Issue Date: July 15, 2013
Opportunity Keeps Knocking
Just 90 days after a robotic vehicle called Opportunity set down on Mars, the rover had finished its primary mission. It wasn’t designed to last much longer than that, so scientists knew they might soon have to say good-bye to the rover. Little did they know that the rover wasn’t ready to say good-bye to them.
It’s now been a decade since the National Aeronautics & Space Administration launched Opportunity from Earth in July 2003, and the rover is still going. Since landing on Mars in early 2004, Opportunity and its now-deceased twin, Spirit, have discovered multiple lines of evidence that water once existed on the martian surface. And researchers today are as excited as ever about Opportunity’s potential to deliver more insights into the Red Planet’s geology, chemistry, climate, and habitability.
Since 2011, Opportunity has explored and studied the 4 billion-year-old Endeavour Crater, which exposes what scientists believe are some of the oldest rocks the vehicle has yet encountered. The rover is now on its way to a new destination in the crater with a large exposed rock stack whose layers preserve geological and climatological details of the martian past. Mission investigators hope analyzing those rock strata, in the area known as Solander Point, could help them better understand martian geology and climate.
“We have a new mission all over again,” says John L. Callas, Opportunity project manager at NASA’s Jet Propulsion Laboratory (JPL) in Pasadena, Calif. “But we also realize that this rover is not going to last forever.”
Opportunity is fresh off discovering evidence that water not only flowed on the surface but billions of years ago may have had the right acidity to help form chemicals that serve as precursors to life, mission investigators say. The rover made that discovery by analyzing a rock in Endeavour Crater with the help of its α-particle X-ray spectrometer.
The analysis of the rock, which investigators call Esperance, revealed that its composition mirrors that of clay minerals that form in waters at neutral or higher pH on Earth. Water, perhaps at a drinkable pH, may have flowed through fractures in the rock and altered it to produce the clay-mineral composition, says principal investigator Steven W. Squyres of Cornell University.
It’s not the first evidence scientists have found for neutral-pH water on Mars, but it’s by far the most compelling Opportunity has discovered, Squyres explains. In addition to indirect measurements from orbiters, the Curiosity rover, which recently joined Opportunity on Mars, has also found clay minerals suggestive of neutral-pH water. And Spirit previously discovered magnesium and iron carbonates, which Squyres says are difficult to produce in acidic conditions.

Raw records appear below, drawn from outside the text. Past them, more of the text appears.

-- ==== Sys2Proof/Certificates/Slice0/Obligations.lean ====
section
/-! DEFINITION. The statements for the provers. Each names the rules of spec/ it rests on; the words of
`OBLIGATIONS.json` say the same in prose. -/

open Sys2Proof Sys2Proof.Machine

/-- PING answers OK whatever its params, and changes nothing else. Formalises R170. -/
def Obligations.PingAnswersOk : Prop :=
  ∀ (prm : Bytes) (s : State),
    decode (0x0A :: prm) = .ok (.ping prm) ∧ exec (.ping prm) s = .next (answered [0x6F] s)

/-- READ_CARD answers the pending record, or by work type, random reads and the draw. Formalises R171. How a draw is
listed and counted (`rndIn`, `draws`) is the model's form (log 5). -/
def Obligations.ReadCardAnswersByCase : Prop :=
  ∀ (prm : Bytes) (s : State),
    decode (0x0B :: prm) = .ok (.readCard prm) ∧
    (∀ a, s.attLog[s.readCursor.toNat]? = some a → attendanceOk a = true →
      exec (.readCard prm) s = .next (answered ([0x64, 0x30, 0x30] ++ stamp a.ts ++ a.cardId ++
        [0x30, 0x31, 0x30, 0x31, 0x30, 0x30, 0x30, 0x30, 0x30, 0x31]) s)) ∧
    (s.attLog.length ≤ s.readCursor.toNat → s.workType = .offline →
      exec (.readCard prm) s = .next (answered [0x61, 0x30, 0x30] s)) ∧
    (s.attLog.length ≤ s.readCursor.toNat → s.workType ≠ .offline → s.rndEn = true →
      exec (.readCard prm) s = .next (answered
        (if rndNow s then [0x62, 0x30, 0x30, 0x44, 0x33, 0x32, 0x45, 0x46, 0x34, 0x43, 0x46] else [0x61, 0x30, 0x30])
        { s with rndIn := s.rndIn.tail, draws := s.draws + 1 })) ∧
    (s.attLog.length ≤ s.readCursor.toNat → s.workType ≠ .offline → s.rndEn = false →
      exec (.readCard prm) s = .next (answered [0x61, 0x30, 0x30] s))

/-- A payload over 252 bytes is rejected: no response, one PAYLOAD_TOO_LONG event. Rests on R103, R238. -/
def Obligations.OverlongPayloadGivesNoResponse : Prop :=
  (∀ (P : Bytes) (rid : Byte), 252 < P.length → frameEncode P rid = .error .payloadTooLong) ∧
    ∀ (prm : Bytes) (s : State) (a : Attendance), s.attLog[s.readCursor.toNat]? = some a →
      225 < a.cardId.length → exec (.readCard prm) s =
        .next { s with rxSt := .hunt, evt := s.evt ++ [.frameError .payloadTooLong] }

/-- ACCESS_EVENT emits one granted or denied event and answers OK, or PERR. Formalises R172. -/
def Obligations.AccessEventAnswersBySign : Prop :=
  ∀ (prm : Bytes) (s : State),
    decode (0x11 :: prm) = .ok (.accessEvent prm) ∧
    (∀ t d, prm.head? = some 0x2B → parseHms prm 1 = some t → parseDmy4 prm 7 = some d →
      exec (.accessEvent prm) s = .next (answered [0x6F] { s with evt := s.evt ++
        [.accessGranted (some ⟨d.year, d.month, d.day, t.hour, t.minute, t.second⟩) (prm.drop 15)] })) ∧
    (prm.head? = some 0x2B → parseHms prm 1 = none ∨ parseDmy4 prm 7 = none →
      exec (.accessEvent prm) s = .next (answered [0x6F] { s with evt := s.evt ++ [.accessGranted none []] })) ∧
    (prm.head? = some 0x2D →
      exec (.accessEvent prm) s = .next (answered [0x6F] { s with evt := s.evt ++ [.accessDenied] })) ∧
    (prm.head? ≠ some 0x2B → prm.head? ≠ some 0x2D →
      exec (.accessEvent prm) s = .next (answered [0x6E] s))

/-- CHECK_TIME answers OK exactly when 14 bytes parse and the weekday digit agrees. Formalises R173. -/
def Obligations.CheckTimeComparesWeekday : Prop :=
  ∀ (prm : Bytes) (s : State),
    decode (0x15 :: prm) = .ok (.checkTime prm) ∧
    (∀ t d, prm.length = 14 → parseHms prm 0 = some t → parseDmy2 prm 8 = some d →
      prm[7]? = some (BitVec.ofNat 8 (0x30 + isoWeekday d.year d.month d.day)) →
      exec (.checkTime prm) s = .next (answered [0x6F] s)) ∧
    ((prm.length ≠ 14 ∨ parseHms prm 0 = none ∨ parseDmy2 prm 8 = none ∨
        ∃ d, parseDmy2 prm 8 = some d ∧
          prm[7]? ≠ some (BitVec.ofNat 8 (0x30 + isoWeekday d.year d.month d.day))) →
      exec (.checkTime prm) s = .next (answered [0x68] s))

/-- GET_TIME samples the clock once and answers 'c' and its 14-byte stamp. Formalises R174. How a sample is listed and
counted (`rtcIn`, `samples`) is the model's form (log 6). -/
def Obligations.GetTimeAnswersSampledClock : Prop :=
  ∀ (prm : Bytes) (s : State),
    decode (0x16 :: prm) = .ok (.getTime prm) ∧
    (validDateTime (rtcNow s) = true →
      (stamp (rtcNow s)).length = 14 ∧
      exec (.getTime prm) s = .next (answered (0x63 :: stamp (rtcNow s))
        { s with rtcIn := s.rtcIn.tail, samples := s.samples + 1 }))

/-- SET_WORK_TYPE stores 1, 2 or 3 and answers OK, and answers ERR to anything else. Formalises R175. -/
def Obligations.SetWorkTypeStoresOneDigit : Prop :=
  ∀ (s : State),
    (∀ prm, decode (0x18 :: prm) = .ok (.setWorkType prm)) ∧
    exec (.setWorkType [0x31]) s = .next (answered [0x6F] { s with workType := .online }) ∧
    exec (.setWorkType [0x32]) s = .next (answered [0x6F] { s with workType := .offline }) ∧
    exec (.setWorkType [0x33]) s = .next (answered [0x6F] { s with workType := .onOff }) ∧
    ∀ prm, prm ≠ [0x31] → prm ≠ [0x32] → prm ≠ [0x33] →
      exec (.setWorkType prm) s = .next (answered [0x68] s)

/-- ADD_PERSON appends one person, or answers ERR to short params, a bad date or a full roster. Formalises R176. -/
def Obligations.AddPersonAppendsOrErrs : Prop :=
  ∀ (prm : Bytes) (s : State),
    decode (0x1F :: prm) = .ok (.addPerson prm) ∧
    (prm.length < 16 → exec (.addPerson prm) s = .next (answered [0x68] s)) ∧
    (16 ≤ prm.length → parseDmy2 prm 10 = none → exec (.addPerson prm) s = .next (answered [0x68] s)) ∧
    (∀ d, 16 ≤ prm.length → parseDmy2 prm 10 = some d → s.persons.length = Config.maxPersons →
      exec (.addPerson prm) s = .next (answered [0x68] s)) ∧
    (∀ d, 16 ≤ prm.length → parseDmy2 prm 10 = some d → s.persons.length ≠ Config.maxPersons →
      exec (.addPerson prm) s = .next (answered [0x6F] { s with persons := s.persons ++
        [{ cardId := slice prm 0 8, table := slice prm 8 10, validUntil := d, name := prm.drop 16 }] }))

/-- CLEAR_PERSONS empties the roster; DEL_PERSON removes every entry with that card id; both answer OK. Formalises R177,
R178. -/
def Obligations.ClearAndDelPersonRemove : Prop :=
  ∀ (prm : Bytes) (s : State),
    decode (0x20 :: prm) = .ok (.clearPersons prm) ∧ decode (0x21 :: prm) = .ok (.delPerson prm) ∧
    exec (.clearPersons prm) s = .next (answered [0x6F] { s with persons := [] }) ∧
    exec (.delPerson prm) s =
      .next (answered [0x6F] { s with persons := s.persons.filter (fun p => decide (p.cardId ≠ prm)) })

/-- The ten Mifare ids answer fixed responses and change nothing: a00 for 52, ERR for the rest. Formalises R179, R180,
R181, R182, R183, R184, R185, R186, R187, R188. -/
def Obligations.MifareIdsAnswerFixed : Prop :=
  ∀ (prm : Bytes) (s : State),
    (decode (0x34 :: prm) = .ok (.mifare52 prm) ∧ exec (.mifare52 prm) s = .next (answered [0x61, 0x30, 0x30] s)) ∧
    (decode (0x36 :: prm) = .ok (.mifare54 prm) ∧ exec (.mifare54 prm) s = .next (answered [0x68] s)) ∧
    (decode (0x37 :: prm) = .ok (.mifare55 prm) ∧ exec (.mifare55 prm) s = .next (answered [0x68] s)) ∧
    (decode (0x38 :: prm) = .ok (.mifare56 prm) ∧ exec (.mifare56 prm) s = .next (answered [0x68] s)) ∧
    (decode (0x3A :: prm) = .ok (.mifare58 prm) ∧ exec (.mifare58 prm) s = .next (answered [0x68] s)) ∧
    (decode (0x3B :: prm) = .ok (.mifare59 prm) ∧ exec (.mifare59 prm) s = .next (answered [0x68] s)) ∧
    (decode (0x3E :: prm) = .ok (.mifare62 prm) ∧ exec (.mifare62 prm) s = .next (answered [0x68] s)) ∧
    (decode (0x3F :: prm) = .ok (.mifare63 prm) ∧ exec (.mifare63 prm) s = .next (answered [0x68] s)) ∧
    (decode (0x46 :: prm) = .ok (.mifare70 prm) ∧ exec (.mifare70 prm) s = .next (answered [0x68] s)) ∧
    (decode (0x47 :: prm) = .ok (.mifare71 prm) ∧ exec (.mifare71 prm) s = .next (answered [0x68] s))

Those pH findings also suggest that water on Mars became more acidic over time, the researchers say. Most water evidence in the plain Opportunity has explored involves relatively young rocks rich in sulfates, suggestive of water that contained sulfuric acid. By contrast, the researchers say, Esperance—which is probably far older than most other rocks there, perhaps predating the crater itself—is less rich in sulfates.
The martian winter is nearing in the planet’s southern hemisphere, where Opportunity is located. But because Solander Point, which the rover may reach as early as August, harbors elevated, angled ground, Opportunity’s solar panels will get enough energy from the sun to keep it running through the coming season.
The exposed rock stack there that scientists want the rover to analyze is tens of meters high, far taller than previously encountered martian stacks, and it may have been uplifted during the impact event that formed Endeavour. Not only could analyzing the rock at Solander help researchers better understand the Esperance findings, but it also could help them more precisely and thoroughly characterize the historical geology and environment of Mars, says deputy principal investigator Raymond E. Arvidson of Washington University in St. Louis.
But having traveled far and endured years of hostile conditions and temperature changes on the martian surface, Opportunity is showing signs of age. Its legs have robotic arthritis. The risk of a major equipment or electronics failure has risen, and there’s no way to predict when one might occur. “So each day is a gift,” Callas says.
As long as Opportunity lives on, scientists say, they will keep putting it to work. It has exceeded expectations, explains Bethany L. Ehlmann, a California Institute of Technology and JPL planetary scientist who has worked on the Opportunity, Spirit, and Curiosity missions.
Beyond making discoveries of the planet’s geology, Opportunity has also amassed 10 years’ worth of weather and atmospheric observations—useful for future mission planning, she notes. And it has given scientists and engineers invaluable experience operating rovers and helped them fully realize just how powerful these tools can be for science. “The scientific ‘bang for the buck’ has been outstanding,” Ehlmann says.